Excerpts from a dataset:
..........
theorem inv_accumulate {s t : State} (h : s.Inv) (hs : s.stage = .accumulate) (hx : execAccumulate s = .next t) :
    t.Inv := by
  have hpast : stagePastValidate s.stage = true := by rw [hs]; rfl
  have hk := h.subkey (by rw [hs]; rfl)
  have hj := h.initialCounter (by rw [hs]; rfl)
  have hg := h.blocksLeft hs
  rcases execAccumulate_cases hx with ⟨b, _, rfl⟩ | ⟨a, rfl⟩
  · rw [advanceGhash_eq s b hg]
    by_cases he : s.dp.gIdx.toNat + 1 = s.desc.ghashBlocks
    · rw [if_pos he]
      exact h.goesOn hpast ⟨rfl, nofun⟩ h.memory
        ⟨h.keyLength, fun _ => hk, fun _ => hj, nofun, nofun, nofun, nofun⟩
    · rw [if_neg he, hs]
      refine h.goesOn hpast ⟨rfl, nofun⟩ h.memory
        ⟨h.keyLength, fun _ => hk, fun _ => hj, nofun, fun _ => ?_, fun _ => h.trailer hs, nofun⟩
      exact toNat_ofNat_lt (by omega)
  · exact inv_raiseError h (.refl s) h.memory (by decide) (absurd rfl)

theorem inv_computeMask {s t : State} (h : s.Inv) (hs : s.stage = .computeMask) (hx : execComputeMask s = .next t) :
    t.Inv := by
  have hk := h.subkey (by rw [hs]; rfl)
  have hj := h.initialCounter (by rw [hs]; rfl)
  cases hx
  exact h.goesOn (by rw [hs]; rfl) ⟨rfl, nofun⟩ h.memory
    ⟨h.keyLength, fun _ => hk, fun _ => hj, nofun, nofun, nofun, fun _ => rfl⟩

theorem inv_finalizeTag {s t : State} (h : s.Inv) (hs : s.stage = .finalizeTag) (hx : execFinalizeTag s = .next t) :
    t.Inv := by
  obtain ⟨hc, ha⟩ := h.noError (by simp [hs])
  have ho : SameOutside s (formTag s) := ⟨rfl, rfl, rfl, rfl, rfl, rfl, rfl, rfl, rfl⟩
  obtain ⟨hr, rfl | rfl⟩ := execFinalizeTag_cases hx
  · exact inv_enterDone h (ho.trans (sameOutside_completeWrite _ _ _)) (completeWrite_wf h.memory (by simpa using hr)) hc ha
  · exact inv_raiseError h (ho.trans (sameOutside_drawnWrite _ _ _)) (drawnWrite_wf h.memory (by simpa using hr))
      (by decide) (absurd rfl)

/-- The micro-operation that STATE selects keeps the invariant. -/
theorem inv_microOperation {i : Instr} {s t : State} (h : s.Inv) (hi : microOperation s.stage = some i)
    (hx : exec i s = .next t) : t.Inv := by
  cases hs : s.stage <;> rw [hs] at hi <;> cases hi
  case validate => exact inv_validate h hs hx
  case load => exact inv_load h hs hx
  case deriveSubkey => exact inv_deriveSubkey h hs hx
  case buildJ0 => exact inv_buildJ0 h hs hx
  case keystream => exact inv_keystreamPair h hs hx
  case buildGhash => exact inv_buildGhash h hs hx
  case accumulate => exact inv_accumulate h hs hx
  case computeMask => exact inv_computeMask h hs hx
  case finalizeTag => exact inv_finalizeTag h hs hx

/-! ## One step -/

/-- Settles O52, by what each way to a next state (`Moves`) keeps. -/
theorem stepKeepsTheInvariant : Obligations.StepKeepsTheInvariant := by
  intro s t hinv hstep
  obtain ⟨ev, hmove⟩ := step_cases hstep
  have h : ({ s with events := ev } : State).Inv := hinv.hostSide hinv.memory
  cases hmove with
  | micro i hi hx => exact inv_microOperation h hi hx
  | waits _ ht => rwa [ht]
  | host i hi hx => exact inv_hostOperation h hi hx
  | misaligned read ht =>
    cases read
    · rwa [ht]
    · rw [ht]
      exact h.hostSide h.memory
  | reset ht =>
    rw [ht]
    exact inv_resetCore h (.refl _) h.memory
  | resetInWrite lane hx =>
    obtain ⟨v, ho, hm, rfl⟩ := resetInWrite_cases hx
    exact inv_resetCore h ho (hm h.memory)
  | store addr value ht =>
    rw [ht, foreignStore_eq]
    exact h.hostSide (foreignStore_wf addr value h.memory)
  | load addr ht =>
    rw [ht, foreignLoad_eq]
    exact h.hostSide h.memory

end Sys2Proof.Machine
end

section
/-! The registers of 10_state.md: the bits of STATUS, their values at reset, what writes CMD_DROPPED, ERR_CODE and ERR_ADDR,
and where a micro-operation and a step leave STATE and the datapath. -/

namespace Sys2Proof.Machine

/-! ## STATUS (10_state.md R22) -/

@[simp] theorem getLsbD_bitWord (b : Bool) (k : Nat) : (bitWord b).getLsbD k = (decide (k = 0) && b) := by
  cases k <;> simp [bitWord]

/-- STATUS, bit by bit. -/
theorem getLsbD_statusWord (s : State) (k : Nat) :
    s.statusWord.getLsbD k = (decide (k = 0) && s.busy || decide (k = 1) && s.isDone || decide (k = 2) && s.isError
      || decide (k = 3) && s.cmdDropped || decide (8 ≤ k) && s.stage.code.getLsbD (k - 8)) := by
  have hcode : 12 ≤ k → s.stage.code.getLsbD (k - 8) = false := fun hk => BitVec.getLsbD_of_ge _ _ (by omega)
  simp only [State.statusWord, BitVec.getLsbD_or, BitVec.getLsbD_shiftLeft, BitVec.getLsbD_setWidth, getLsbD_bitWord]
  grind

theorem busy_iff_code (s : State) : s.busy = true ↔ 1 ≤ s.stage.code.toNat ∧ s.stage.code.toNat ≤ 9 := by
  unfold State.busy
  cases s.stage <;> decide

theorem isDone_iff_code (s : State) : s.isDone = true ↔ s.stage.code.toNat = 10 := by
  unfold State.isDone
  cases s.stage <;> decide

theorem isError_iff_code (s : State) : s.isError = true ↔ s.stage.code.toNat = 11 := by
  unfold State.isError
  cases s.stage <;> decide

/-- BUSY, DONE and ERROR are all 0 exactly in IDLE. -/
theorem idle_iff_no_flag (s : State) :
    (s.busy = false ∧ s.isDone = false ∧ s.isError = false) ↔ s.stage = .idle := by
  unfold State.busy State.isDone State.isError
  cases s.stage <;> decide

theorem statusWord_cmdDropped (s : State) : s.statusWord.getLsbD 3 = s.cmdDropped :=
  (getLsbD_statusWord s 3).trans (by simp)

/-- STATUS bits 11:8 are the STATE code. -/
theorem statusWord_stageField (s : State) : s.statusWord.extractLsb' 8 4 = s.stage.code := by
  apply BitVec.eq_of_getLsbD_eq
  intro k hk
  have hlow : ¬ 8 + k = 0 ∧ ¬ 8 + k = 1 ∧ ¬ 8 + k = 2 ∧ ¬ 8 + k = 3 := by omega
  simp [getLsbD_statusWord, hk, hlow]

/-- Settles O12, from the bits of STATUS and the STATE code behind each flag. -/
theorem statusFields : Obligations.StatusFields := by
  refine ⟨rfl, fun s => ?_⟩
  have hbusy : s.statusWord.getLsbD 0 = s.busy := (getLsbD_statusWord s 0).trans (by simp)
  have hdone : s.statusWord.getLsbD 1 = s.isDone := (getLsbD_statusWord s 1).trans (by simp)
  have herror : s.statusWord.getLsbD 2 = s.isError := (getLsbD_statusWord s 2).trans (by simp)
  have hb := busy_iff_code s
  have hd := isDone_iff_code s
  have he := isError_iff_code s
  simp only [readRegister, hbusy, hdone, herror]
  refine ⟨hb, hd, he, statusWord_cmdDropped s, fun b h4 h8 => ?_, statusWord_stageField s, fun b h12 => ?_, ?_, ?_, ?_,
    idle_iff_no_flag s, fun _ => rfl⟩
  · grind [getLsbD_statusWord]
  · have hcode : s.stage.code.getLsbD (b - 8) = false := BitVec.getLsbD_of_ge _ _ (by omega)
    grind [getLsbD_statusWord]
  · rw [hb, hd]; omega
  · rw [hb, he]; omega
  · rw [hd, he]; omega

/-! ## Reset (10_state.md R57) -/

/-- Settles O44, register by register. -/
theorem resetValues : Obligations.ResetValues := by
  refine ⟨fun r => ?_, rfl, rfl, rfl, rfl⟩
  cases r <;> rfl

/-- Settles O51: reset is outside a call, with the datapath zeroized and no error. -/
theorem invariantAtReset : Obligations.InvariantAtReset :=
  inv_of_notPastValidate rfl rfl rfl (by decide) (fun _ => rfl) (by decide) rfl

/-! ## Host operations -/

/-- A register write that is no command writes IRQ_EN or a descriptor (40_host_interface.md R101 to R104). -/
theorem writeRegister_frame {reg : HostReg} (h : reg ≠ .cmd) (v : Word) (s : State) :
    writeRegister reg v s = { s with irqEn := (writeRegister reg v s).irqEn, desc := (writeRegister reg v s).desc } := by
  cases reg
  case cmd => exact absurd rfl h
  case irqEn => rfl
  case status => rfl
  case errCode => rfl
  case errAddr => rfl
  all_goals
    simp only [writeRegister, writeDescriptor]
    split_ifs <;> rfl

theorem writeRegister_cmdDropped {reg : HostReg} (h : reg ≠ .cmd) (v : Word) (s : State) :
    (writeRegister reg v s).cmdDropped = s.cmdDropped := by
  rw [writeRegister_frame h]

theorem startCommand_of_busy {s : State} (h : s.busy = true) : startCommand s = dropCommand s := if_pos h
theorem startCommand_of_not_busy {s : State} (h : s.busy = false) : startCommand s = beginCall s := if_neg (by simp [h])
theorem clearCommand_of_busy {s : State} (h : s.busy = true) : clearCommand s = dropCommand s := if_pos h
theorem clearCommand_of_not_busy {s : State} (h : s.busy = false) : clearCommand s = returnToIdle s := if_neg (by simp [h])
theorem reservedCommand_of_busy {s : State} (h : s.busy = true) : reservedCommand s = dropCommand s := if_pos h
theorem reservedCommand_of_not_busy {s : State} (h : s.busy = false) : reservedCommand s = raiseError .badCommand 0 s :=
  if_neg (by simp [h])

@[simp] theorem startCommand_cmdDropped (s : State) : (startCommand s).cmdDropped = s.busy := by
  cases hb : s.busy
  · rw [startCommand_of_not_busy hb, beginCall_cmdDropped]
  · rw [startCommand_of_busy hb, dropCommand_cmdDropped]

@[simp] theorem clearCommand_cmdDropped (s : State) : (clearCommand s).cmdDropped = s.busy := by
  cases hb : s.busy
  · rw [clearCommand_of_not_busy hb, returnToIdle_cmdDropped]
  · rw [clearCommand_of_busy hb, dropCommand_cmdDropped]

@[simp] theorem reservedCommand_cmdDropped (s : State) : (reservedCommand s).cmdDropped = (s.busy || s.cmdDropped) := by
  cases hb : s.busy
  · rw [reservedCommand_of_not_busy hb, raiseError_cmdDropped, Bool.false_or]
  · rw [reservedCommand_of_busy hb, dropCommand_cmdDropped, Bool.true_or]

/-! ## Micro-operations -/

/-- ERR_CODE and ERR_ADDR are as they were, or hold an error that has been taken (10_state.md R23, R24). -/
def KeptOrRaised (s t : State) : Prop :=
  (t.errCode = s.errCode ∧ t.errAddr = s.errAddr)
    ∨ (t.stage = .error ∧ t.errCode ≠ .none ∧ (t.errCode ≠ .busError → t.errAddr = 0))

/-- Where a micro-operation moves STATE, when it does (10_state.md R52); a host operation is none. -/
def stagesAfter : Instr → List Stage
  | .validate => [.load, .error]
  | .load => [.deriveSubkey, .error]
  | .deriveSubkey => [.buildJ0]
  | .buildJ0 => [.keystream, .buildGhash]
  | .keystreamPair => [.buildGhash, .error]
  | .buildGhash => [.accumulate]
  | .accumulate => [.computeMask, .error]
  | .computeMask => [.finalizeTag]
  | .finalizeTag => [.done, .error]
  | .regRead _ => []
  | .regWrite _ _ => []
  | .nop => []
  | .start => []
  | .clear => []
  | .cmdReserved _ => []

/-- How a micro-operation leaves the machine. -/
structure MicroEnd (i : Instr) (s t : State) : Prop where
  outside : SameOutside s t
  errors : KeptOrRaised s t
  edge : t.stage = s.stage ∨ t.stage ∈ stagesAfter i
  /-- The end of a call erases the datapath (10_state.md R49). -/
  erased : s.busy = true → t.busy = false → t.dp = Datapath.zero t.platform.keyBytes

/-- The call goes on. -/
theorem MicroEnd.goesOn {i : Instr} {s t : State} (ho : SameOutside s t) (hc : t.errCode = s.errCode)
    (ha : t.errAddr = s.errAddr) (hs : t.stage = s.stage ∨ t.stage ∈ stagesAfter i ∧ stageBusy t.stage = true) :
    MicroEnd i s t where
  outside := ho
  errors := .inl ⟨hc, ha⟩
  edge := hs.imp_right And.left
  erased hb hnb := by
    have ht : t.busy = true := hs.elim (fun he => by rw [State.busy, he]; exact hb) And.right
    exact absurd (ht.symm.trans hnb) (by decide)

/-- The call goes on, with STATE and the datapath alone changed. -/
theorem MicroEnd.moves {i : Instr} {s : State} {st : Stage} (d : Datapath) (hs : st ∈ stagesAfter i)
    (hb : stageBusy st = true) : MicroEnd i s { s with stage := st, dp := d } :=
  .goesOn ⟨rfl, rfl, rfl, rfl, rfl, rfl, rfl, rfl, rfl⟩ rfl rfl (.inr ⟨hs, hb⟩)

/-- An error entry, after whatever the micro-operation has written (60_exceptions.md R209). -/
theorem MicroEnd.raised {i : Instr} {s t u : State} {code : ErrorCode} {addr : Nat} (ho : SameOutside s t)
    (ht : t = raiseError code addr u) (hc : code ≠ .none) (ha : code ≠ .busError → addr = 0)
    (hs : Stage.error ∈ stagesAfter i) : MicroEnd i s t := by
  subst ht
  exact ⟨ho, .inr ⟨rfl, hc, fun hb => by simp [ha hb]⟩, .inr hs, fun _ _ => rfl⟩

/-- A denied transaction that nothing was written before. -/
theorem MicroEnd.busError {i : Instr} {s : State} (addr : Nat) (hs : Stage.error ∈ stagesAfter i) :
    MicroEnd i s (raiseError .busError addr s) :=
  .raised (sameOutside_raiseError _ _ _) rfl (by decide) (absurd rfl) hs

theorem microEnd_validate {s t : State} (h : execValidate s = .next t) : MicroEnd .validate s t := by
  rcases execValidate_cases h with ⟨_, rfl⟩ | ⟨c, hc, rfl⟩
  · exact .moves _ (by decide) rfl
  · exact .raised (sameOutside_raiseError _ _ _) rfl (validationError_code hc).1 (fun _ => rfl) (by decide)

theorem microEnd_load {s t : State} (h : execLoad s = .next t) : MicroEnd .load s t := by
  rcases execLoad_cases h with rfl | ⟨a, rfl⟩
  · exact .moves _ (by decide) rfl
  · exact .busError a (by decide)

theorem microEnd_deriveSubkey {s t : State} (h : execDeriveSubkey s = .next t) : MicroEnd .deriveSubkey s t := by
  cases h
  exact .moves _ (by decide) rfl

theorem microEnd_buildJ0 {s t : State} (h : execBuildJ0 s = .next t) : MicroEnd .buildJ0 s t := by
  cases h
  by_cases hp : 0 < s.desc.pairs
  · rw [if_pos hp]
    exact .moves _ (by decide) rfl
  · rw [if_neg hp]
    exact .moves _ (by decide) rfl

theorem microEnd_keystreamPair {s t : State} (h : execKeystreamPair s = .next t) : MicroEnd .keystreamPair s t := by
  have hl := sameOutside_loadLanes s
  rcases execKeystreamPair_cases h with ⟨s1, s2, h1, h2, rfl⟩ | h1 | ⟨s1, h1, h2⟩
  · obtain ⟨c1, a1, t1, _⟩ := lane_ok_core h1
    obtain ⟨c2, a2, t2, _⟩ := lane_ok_core h2
    have ho := (hl.trans (sameOutside_lane_ok h1)).trans (sameOutside_lane_ok h2)
    refine .goesOn (ho.trans (sameOutside_advancePair s2)) (c2.trans c1) (a2.trans a1) ?_
    rcases advancePair_stage s2 with hs | hs
    · exact .inr (by rw [hs]; exact ⟨by decide, rfl⟩)
    · exact .inl (hs.trans (t2.trans t1))
  · obtain ⟨a, u, ht⟩ := lane_raised_eq h1
    exact .raised (hl.trans (sameOutside_lane_raised h1)) ht (by decide) (absurd rfl) (by decide)
  · obtain ⟨a, u, ht⟩ := lane_raised_eq h2
    exact .raised ((hl.trans (sameOutside_lane_ok h1)).trans (sameOutside_lane_raised h2)) ht (by decide) (absurd rfl)
      (by decide)

theorem microEnd_buildGhash {s t : State} (h : execBuildGhash s = .next t) : MicroEnd .buildGhash s t := by
  cases h
  exact .moves _ (by decide) rfl

theorem microEnd_accumulate {s t : State} (h : execAccumulate s = .next t) : MicroEnd .accumulate s t := by
  rcases execAccumulate_cases h with ⟨b, _, rfl⟩ | ⟨a, rfl⟩
  · refine .goesOn ⟨rfl, rfl, rfl, rfl, rfl, rfl, rfl, rfl, rfl⟩ rfl rfl ?_
    rcases advanceGhash_stage s b with hs | hs
    · exact .inr (by rw [hs]; exact ⟨by decide, rfl⟩)
    · exact .inl hs
  · exact .busError a (by decide)

theorem microEnd_computeMask {s t : State} (h : execComputeMask s = .next t) : MicroEnd .computeMask s t := by
  cases h
  exact .moves _ (by decide) rfl

theorem microEnd_finalizeTag {s t : State} (h : execFinalizeTag s = .next t) : MicroEnd .finalizeTag s t := by
  obtain ⟨_, rfl | rfl⟩ := execFinalizeTag_cases h
  · exact ⟨⟨rfl, rfl, rfl, rfl, rfl, rfl, rfl, rfl, rfl⟩, .inl ⟨rfl, rfl⟩,
      .inr (show .done ∈ stagesAfter .finalizeTag by decide), fun _ _ => rfl⟩
  · exact .raised ⟨rfl, rfl, rfl, rfl, rfl, rfl, rfl, rfl, rfl⟩ rfl (by decide) (absurd rfl) (by decide)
..........
| TASK INSTRUCTIONS |
Output, from the data above, the lines from the line with "rw [if_pos he]" to the line with "case accumulate =>" exactly as they stand, both ends included and nothing else.

| RESULT OF THE EXERCISE |
    · rw [if_pos he]
      exact h.goesOn hpast ⟨rfl, nofun⟩ h.memory
        ⟨h.keyLength, fun _ => hk, fun _ => hj, nofun, nofun, nofun, nofun⟩
    · rw [if_neg he, hs]
      refine h.goesOn hpast ⟨rfl, nofun⟩ h.memory
        ⟨h.keyLength, fun _ => hk, fun _ => hj, nofun, fun _ => ?_, fun _ => h.trailer hs, nofun⟩
      exact toNat_ofNat_lt (by omega)
  · exact inv_raiseError h (.refl s) h.memory (by decide) (absurd rfl)

theorem inv_computeMask {s t : State} (h : s.Inv) (hs : s.stage = .computeMask) (hx : execComputeMask s = .next t) :
    t.Inv := by
  have hk := h.subkey (by rw [hs]; rfl)
  have hj := h.initialCounter (by rw [hs]; rfl)
  cases hx
  exact h.goesOn (by rw [hs]; rfl) ⟨rfl, nofun⟩ h.memory
    ⟨h.keyLength, fun _ => hk, fun _ => hj, nofun, nofun, nofun, fun _ => rfl⟩

theorem inv_finalizeTag {s t : State} (h : s.Inv) (hs : s.stage = .finalizeTag) (hx : execFinalizeTag s = .next t) :
    t.Inv := by
  obtain ⟨hc, ha⟩ := h.noError (by simp [hs])
  have ho : SameOutside s (formTag s) := ⟨rfl, rfl, rfl, rfl, rfl, rfl, rfl, rfl, rfl⟩
  obtain ⟨hr, rfl | rfl⟩ := execFinalizeTag_cases hx
  · exact inv_enterDone h (ho.trans (sameOutside_completeWrite _ _ _)) (completeWrite_wf h.memory (by simpa using hr)) hc ha
  · exact inv_raiseError h (ho.trans (sameOutside_drawnWrite _ _ _)) (drawnWrite_wf h.memory (by simpa using hr))
      (by decide) (absurd rfl)

/-- The micro-operation that STATE selects keeps the invariant. -/
theorem inv_microOperation {i : Instr} {s t : State} (h : s.Inv) (hi : microOperation s.stage = some i)
    (hx : exec i s = .next t) : t.Inv := by
  cases hs : s.stage <;> rw [hs] at hi <;> cases hi
  case validate => exact inv_validate h hs hx
  case load => exact inv_load h hs hx
  case deriveSubkey => exact inv_deriveSubkey h hs hx
  case buildJ0 => exact inv_buildJ0 h hs hx
  case keystream => exact inv_keystreamPair h hs hx
  case buildGhash => exact inv_buildGhash h hs hx
  case accumulate => exact inv_accumulate h hs hx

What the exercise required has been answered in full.